I want to get a Voigt function by using the convolution of the above two functions,

Voi[v_] = Integrate[gd[v']*gl[v' - v], {v', -Infinity, Infinity}]

but it just returns the input,

So, how to do this convolution in Mathematica?

  • 3
    $\begingroup$ Why don't you use VoigtDistribution[ lorentzwidth, gaussianwidth ], which is a built-in function? This convolution has not an analytical formula, and it is difficult to evaluate numerically. It is pretty much studied, since it appears in several contexts, in particular in astrophysics and x-ray spectroscopy. $\endgroup$
    – Vito Vanin
    Nov 30, 2017 at 16:31

1 Answer 1


It seems, that MMA can't do that integral analytically (working with Version 8.0). Also Convolvedidn't do the job.
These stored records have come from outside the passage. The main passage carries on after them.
-- ==== Sys2Proof/Machine/Regs.lean ====
section
/-! DEFINITION. The register file (R19, R436, R437, R456, R492, R524 to R539): what each register reads as, and what a
write does by its access code: RW, SQ, GP, ZP, WO. -/

namespace Sys2Proof.Machine

/-! ### Fields that read as other state -/

/-- MOD_STATE. -/
def State.modState (s : State) : Nat :=
  let b (x : Bool) (i : Nat) : Nat := if x then 2 ^ i else 0
  let st := s.power.state
  b s.loaded.isSome 0 + b s.debug 1 + b s.chained 2 + b (st == .entering || st == .bivouac || st == .waking) 3 +
    b (s.freeze.state == .frozen || s.freeze.state == .dead) 4 + ((List.range 7).map fun r => b (s.held (r + 1)) (8 + r)).sum

/-- STATE of GOV_STATUS. -/
def State.govState (s : State) : Nat := s.power.state.num

/-- The highest ladder step in force (R444). -/
def State.ladderStep (s : State) : Nat :=
  if s.thermal.trip then 4
  else if !s.thermal.step3.isEmpty then 3
  else if s.panels.any fun e => e.2.capTherm < e.2.thermTop then 2
  else if s.thermal.step1 then 1
  else 0

/-- STATE of FREEZE_STATUS. -/
def FreezeState.num : FreezeState → Nat
  | .running => 0
  | .pending => 1
  | .frozen => 2
  | .dead => 3

/-- PSTATE of PANEL_SUPPLY. -/
def PState.num : PState → Nat
  | .full => 0
  | .capped => 1
  | .dark => 2
  | .off => 3

/-- An extension or late record's 32 bytes (R227). -/
def ExtRec.bytes (x : ExtRec) : List Byte :=
  natLe 8 x.tick ++ natLe 8 x.start ++ natLe 4 x.extNs ++ [x.causes] ++ natLe 1 x.stage ++ natLe 1 x.hold ++ natLe 1 x.link ++
    natLe 2 x.panel ++ natLe 6 0

/-- The record at an index of the extension ring; none where none was written since the load. -/
def State.extAt (s : State) (idx : Nat) : Option ExtRec :=
  let n := s.regs.extRing.length
  s.regs.extRing[(idx + 2 ^ 32 - (s.regs.extWr + 2 ^ 32 - n) % 1024) % 1024]?

/-- The lanes a link has in use. -/
def Guy.lanes (g : Guy) : Nat := if g.width = 0 then 0 else if g.lowRate then 1 else g.width

/-- The link and counter that GUY_SEL names. -/
def State.selGuy (s : State) : Guy := s.guy (bitsOf s.regs.guySel.toNat 2 0)
def State.selCount (s : State) : Nat := (s.selGuy.counters.toList).getD (bitsOf s.regs.guySel.toNat 6 3) 0

/-- The panel and domain that PANEL_SEL names; the reserved panels read as 0. -/
def State.selPanel (s : State) : Nat := bitsOf s.power.panelSel.toNat 8 0
def State.selDom (s : State) : DomainState :=
  if s.selPanel < 384 then (s.panel s.selPanel).dom.toList.getD (bitsOf s.power.panelSel.toNat 10 9) {} else {}

/-- A signed temperature in quarters of a degree as whole degrees, rounded down. -/
def wholeDeg (t : Int) : Nat := ((t / 4) % 256).toNat

def lo32 (n : Nat) : Nat := n % 2 ^ 32
def hi32 (n : Nat) : Nat := n / 2 ^ 32 % 2 ^ 32

/-! ### Reading (R525 to R527, R529) -/

/-- The function block. -/
def State.fnReg (s : State) (f off : Nat) : Nat :=
  let x := s.fn f
  if 0x40 ≤ off ∧ off < 0xB0 then
    let r := x.ring ((off - 0x40) / 16)
    match off % 16 with
    | 0 => lo32 r.base
    | 4 => hi32 r.base
    | 8 => (if r.en then 1 else 0) + r.lsize * 2 + if r.stopped then 32 else 0
    | _ => lo32 r.own
  else
    match off with
    | 0x00 => f + 2 ^ 16
    | 0x04 => x.sticky.toNat + x.seq * 2 ^ 16
    | 0x08 => lo32 x.dbAddr
    | 0x0C => hi32 x.dbAddr
    | 0x10 => lo32 x.stAddr
    | 0x14 => hi32 x.stAddr
    | 0x18 => x.cvec + x.evec * 2 ^ 11
    | 0x1C => x.moderation
    | 0x20 => s.slotsUsed f
    | 0x24 => s.framesUsed f
    | 0x28 => x.zipId + x.zipEntry * 2 ^ 16
    | 0x2C => x.zipCode + (if x.zipDone then 256 else 0) + x.zipSeq * 2 ^ 16
    | _ => 0

/-- Module page 0x1000. -/
def State.page1 (s : State) (off : Nat) : Nat :=
  let t := s.tickNow.getD (2 ^ 64 - 1)
  let sel := bitsOf s.regs.tenSel.toNat 8 0
  let x := s.fn sel
  match off with
  | 0x1000 => (if s.flash.gradeB then 1 else 0) + 2 ^ 8
  | 0x1004 => s.activeCores
  | 0x1008 => lo32 s.flash.modId.toNat
  | 0x100C => hi32 s.flash.modId.toNat
  | 0x1010 => lo32 s.time
  | 0x1014 => hi32 s.time
  | 0x1018 => lo32 t
  | 0x101C => hi32 t
  | 0x1020 => s.modState
  | 0x1024 => s.regs.modSticky.toNat + s.regs.modSeq * 2 ^ 16
  | 0x1028 => (s.loaded.map (·.t)).getD 0
  | 0x102C => match s.loaded with
    | some l => l.rows + l.plan.stages.length * 2 ^ 13 + l.planIdx * 2 ^ 21
    | none => 0
  | 0x1030 => if s.loaded.isSome then s.weights.epoch else 0
  | 0x1034 => s.regs.guardCount
  | 0x1040 => (if s.regs.cacheEn then 1 else 0) + (if s.regs.cacheNeg then 2 else 0) + s.regs.poll * 4
  | 0x1100 => sel
  | 0x1104 => x.seqQuota
  | 0x1108 => x.kvQuota
  | 0x110C => x.ceil + x.dmaCap * 8
  | 0x1110 => lo32 x.autos.toNat
  | 0x1114 => hi32 x.autos.toNat
  | _ => 0

/-- Module pages 0x2000 and 0x3000. -/
def State.page2 (s : State) (off : Nat) : Nat :=
  if 0x2020 ≤ off ∧ off < 0x2040 then (s.regs.extLatched.getD ((off - 0x2020) / 4) 0#32).toNat
  else if 0x2100 ≤ off ∧ off < 0x2120 then s.regs.rations.toList.getD ((off - 0x2100) / 4) 0
  else if 0x3000 ≤ off ∧ off < 0x3020 then s.regs.goals.getD ((off - 0x3000) / 4) 0
  else
    match off with
    | 0x2000 => lo32 s.tick.extTotal
    | 0x2004 => hi32 s.tick.extTotal
    | 0x2008 => s.regs.extWr
    | 0x200C => s.regs.extOvf
    | 0x2010 => s.regs.extSel.toNat
    | 0x2040 => s.regs.lateSel.toNat
    | 0x2044 => getK s.regs.lateCnt s.regs.lateSel.toNat 0
    | 0x3020 => s.serve.seqs.length + s.serve.queued.length * 2 ^ 14
    | 0x3040 => s.regs.ptLoc.toNat
    | 0x3044 => s.regs.ptFrame.toNat
    | 0x3048 => lo32 s.regs.ptData.toNat
    | 0x304C => hi32 s.regs.ptData.toNat
    | 0x3050 => s.regs.ptCode * 2
    | _ => 0

/-- Module page 0x4000. -/
def State.page4 (s : State) (off : Nat) : Nat :=
  let b (x : Bool) (i : Nat) : Nat := if x then 2 ^ i else 0
  let d := s.selDom
  match off with
  | 0x4000 => s.power.up + s.power.dn * 2 ^ 16
  | 0x4004 => s.power.ceil + s.power.floor * 2 ^ 16
  | 0x4008 => s.power.slot
  | 0x4010 => s.govState + s.power.bind * 2 ^ 4 + s.power.sticky.toNat * 2 ^ 8 + s.power.seq * 2 ^ 16
  | 0x4014 => s.power.pin + s.power.vin * 2 ^ 15
  | 0x4018 => s.power.iin + s.power.ballast * 2 ^ 16
  | 0x401C => s.power.cap + s.power.e / 1000 * 2 ^ 16
  | 0x4020 => s.power.panelSel.toNat
  | 0x4024 => (match d.vmin with
      | some (v, _, p) => v + p * 2 ^ 13
      | none => 0) + d.vminSeq * 2 ^ 16
  | 0x4028 => lo32 ((d.vmin.map fun x => x.2.1).getD 0)
  | 0x402C => hi32 ((d.vmin.map fun x => x.2.1).getD 0)
  | 0x4030 => if 384 ≤ s.selPanel then 0 else
      d.failed.length + (s.panel s.selPanel).pstate.num * 2 ^ 6 + (s.panel s.selPanel).cap * 2 ^ 8 + b (!d.bond.isEmpty) 15
  | 0x4040 => s.calib.thresh + s.calib.defer * 2 ^ 16
  | 0x4048 => (if s.calib.running.isSome then 2 else if s.calib.due.isSome then 1 else 0) + s.calib.dueMask * 4 +
      s.calib.sticky.toNat * 2 ^ 6 + s.calib.seq * 2 ^ 16
  | 0x404C => s.thermal.hot + s.ladderStep * 2 ^ 8 +
      ((List.range 4).map fun c => b (s.thermal.offOrder.any fun p => canopyOf p == c) (11 + c)).sum + b s.thermal.sticky 15 +
      s.thermal.seq * 2 ^ 16
  | 0x4050 => match s.thermal.coolant with
    | some (i, o, f) => i + o * 2 ^ 10 + f * 2 ^ 20 + b (!s.thermal.coolLost) 30
    | none => 0
  | 0x4054 => (List.range 4).foldl (fun n c => n + wholeDeg (s.calib.temps.getD c 0) * 2 ^ (8 * c)) 0
  | 0x4060 => s.errors.dupCtrl.toNat
  | 0x4064 => s.errors.sticky.toNat + s.errors.observed.length * 2 ^ 3 + s.errors.seq * 2 ^ 16
  | 0x4068 => s.errors.darnOvr.toNat
  | 0x406C => s.errors.unavailMs
  | 0x4070 => s.errors.overflow
  | 0x4080 => b s.freeze.immediate 0
  | 0x4084 => s.freeze.state.num + b s.freeze.spin 2 + b s.freeze.sviu 3 + b s.freeze.sbrk 4 + b s.freeze.expired 5 + s.freeze.seq * 2 ^ 16
  | 0x4088 => lo32 s.freeze.stopTime
  | 0x408C => hi32 s.freeze.stopTime
  | _ => 0

/-- Module page 0x5000. -/
def State.page5 (s : State) (off : Nat) : Nat :=
  let l := bitsOf s.regs.guySel.toNat 2 0
  let g := s.selGuy
  if 0x5040 ≤ off ∧ off < 0x5060 then lo32 ((s.regs.groupDig.getD l 0).toNat / 2 ^ (32 * ((off - 0x5040) / 4)))
  else
    match off with
    | 0x5000 => s.regs.guySel.toNat
    | 0x5004 => g.lanes + (if g.lowRate then 16 else 0) + (if g.training = .none then 0 else 32) +
        if s.chained && s.groupLinks.contains l then 64 else 0
    | 0x5008 => lo32 s.selCount
    | 0x500C => hi32 s.selCount
    | 0x5010 => lo32 g.partner
    | 0x5014 => hi32 g.partner
    | 0x5020 => s.regs.groupLinks.toNat
    | 0x5024 => s.regs.gid.toNat
    | _ => 0

/-- The guarded registers. -/
def gpOffsets : List Nat :=
  [0x1104, 0x1108, 0x110C, 0x1110, 0x1114, 0x2100, 0x2104, 0x2108, 0x210C, 0x2110, 0x2114, 0x2118, 0x211C, 0x4000, 0x4004, 0x4008, 0x4068, 0x4080]

/-- The register a guarded pair's offset belongs to, and whether it is the complement's (R529). -/
def gpOf (off : Nat) : Option (Nat × Bool) :=
  if off ∈ gpOffsets then some (off, false)
  else if 0x800 ≤ off ∧ off - 0x800 ∈ gpOffsets then some (off - 0x800, true)
  else none

/-- What a register of a function's window reads as; a virtual function's window holds the function block only (R526). -/
def State.regNow (s : State) (f off : Nat) : Nat :=
  if off < 0x1000 then s.fnReg f off
  else if f ≠ 0 then 0
  else if off < 0x2000 then s.page1 off
  else if off < 0x4000 then s.page2 off
  else if off < 0x5000 then s.page4 off
  else s.page5 off

/-- The value in force at an offset, or its complement at a guarded register's second offset (R529). -/
def State.regGet (s : State) (f off : Nat) : Word :=
  if f = 0 then
    match gpOf off with
    | some (a, true) => ~~~(BitVec.ofNat 32 (s.regNow 0 a))
    | _ => BitVec.ofNat 32 (s.regNow f off)
  else BitVec.ofNat 32 (s.regNow f off)

/-- Low offsets of register pairs (R527). -/
def loOffsets : List Nat :=
  [0x08, 0x10, 0x40, 0x50, 0x60, 0x70, 0x80, 0x90, 0xA0, 0x1008, 0x1010, 0x1018, 0x1110, 0x2000, 0x3048, 0x5008, 0x5010]

/-- Reading a low word latches its high word, which the next read of that gives (R527); a misaligned read gives 0 (R525). -/
def State.readReg (s : State) (f off : Nat) : Word × State :=
  if off % 4 ≠ 0 then (0#32, s)
  else if off ∈ loOffsets then
    (s.regGet f off, { s with regs := { s.regs with latchHi := putK s.regs.latchHi (f * 2 ^ 16 + off + 4) (s.regGet f (off + 4)) } })
  else
    match s.regs.latchHi.find? (fun x => x.1 == f * 2 ^ 16 + off) with
    | some x => (x.2, { s with regs := { s.regs with latchHi := delK s.regs.latchHi x.1 } })
    | none => (s.regGet f off, s)

/-! ### Guarded pairs (R19, R529, R533, R536, R537) -/

/-- 256 register-clock cycles. -/
def gpWindow : Nat := 1280

/-- Is a value inside the stated ranges of a guarded register's fields? -/
def State.gpInRange (s : State) (off : Nat) (v : Nat) : Bool :=
  let lim := v % 2 ^ 24
  match off with
  | 0x1104 => decide (bitsOf v 13 0 ≤ 8192)
  | 0x2104 => decide (lim ≤ 4096)
  | 0x2108 => match s.loaded with
    | some l => decide (scrubMin l.t ≤ lim)
    | none => true
  | 0x210C => decide (lim ≤ 255)
  | 0x2114 => decide (lim ≤ 15)
  | 0x2118 => decide (lim ≤ 15)
  | 0x211C => decide (1 ≤ lim) && decide (lim ≤ 255)
  | 0x4000 => [bitsOf v 15 0, bitsOf v 31 16].all fun x => decide (1 ≤ x) && decide (x ≤ 10000)
  | 0x4004 => decide (2000 ≤ bitsOf v 14 0) && decide (bitsOf v 14 0 ≤ 28000) && decide (bitsOf v 22 16 ≤ 100)
  | 0x4068 => darnOvrOk (BitVec.ofNat 32 v)
  | _ => true

/-- With no package loaded only a ration's field width is checked (R536). -/
def State.gpOk (s : State) (off v : Nat) : Bool :=
  if s.loaded.isNone ∧ 0x2100 ≤ off ∧ off < 0x2120 then true else s.gpInRange off v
Do it numerically. By the way, don't use v', because it is interpreted as Derivative and regard, the correct definition is gl[v - vs, v0, Lw], not vs-v.

gd[v_, v0_, Dw_] = 
   Sqrt[(4*Log[2]/Pi)]*(1/Dw)*Exp[-4*Log[2]*((v - v0)/Dw)^2];

gl[v_, v0_, Lw_] = (Lw/2/Pi)/((v - v0)^2 + (Lw/2)^2);

Voi[v_, v0_, Dw_, Lw_] := 
    NIntegrate[gd[vs, v0, Dw]*gl[v - vs, v0, Lw], {vs, -Infinity, Infinity}]

Plot[{gd[v, 1, 2], gl[v, 1, 1/2], Voi[v, 1, 2, 1/2]}, {v, -5, 5}, 
   PlotRange -> All, PlotStyle -> {Green, Blue, Red}]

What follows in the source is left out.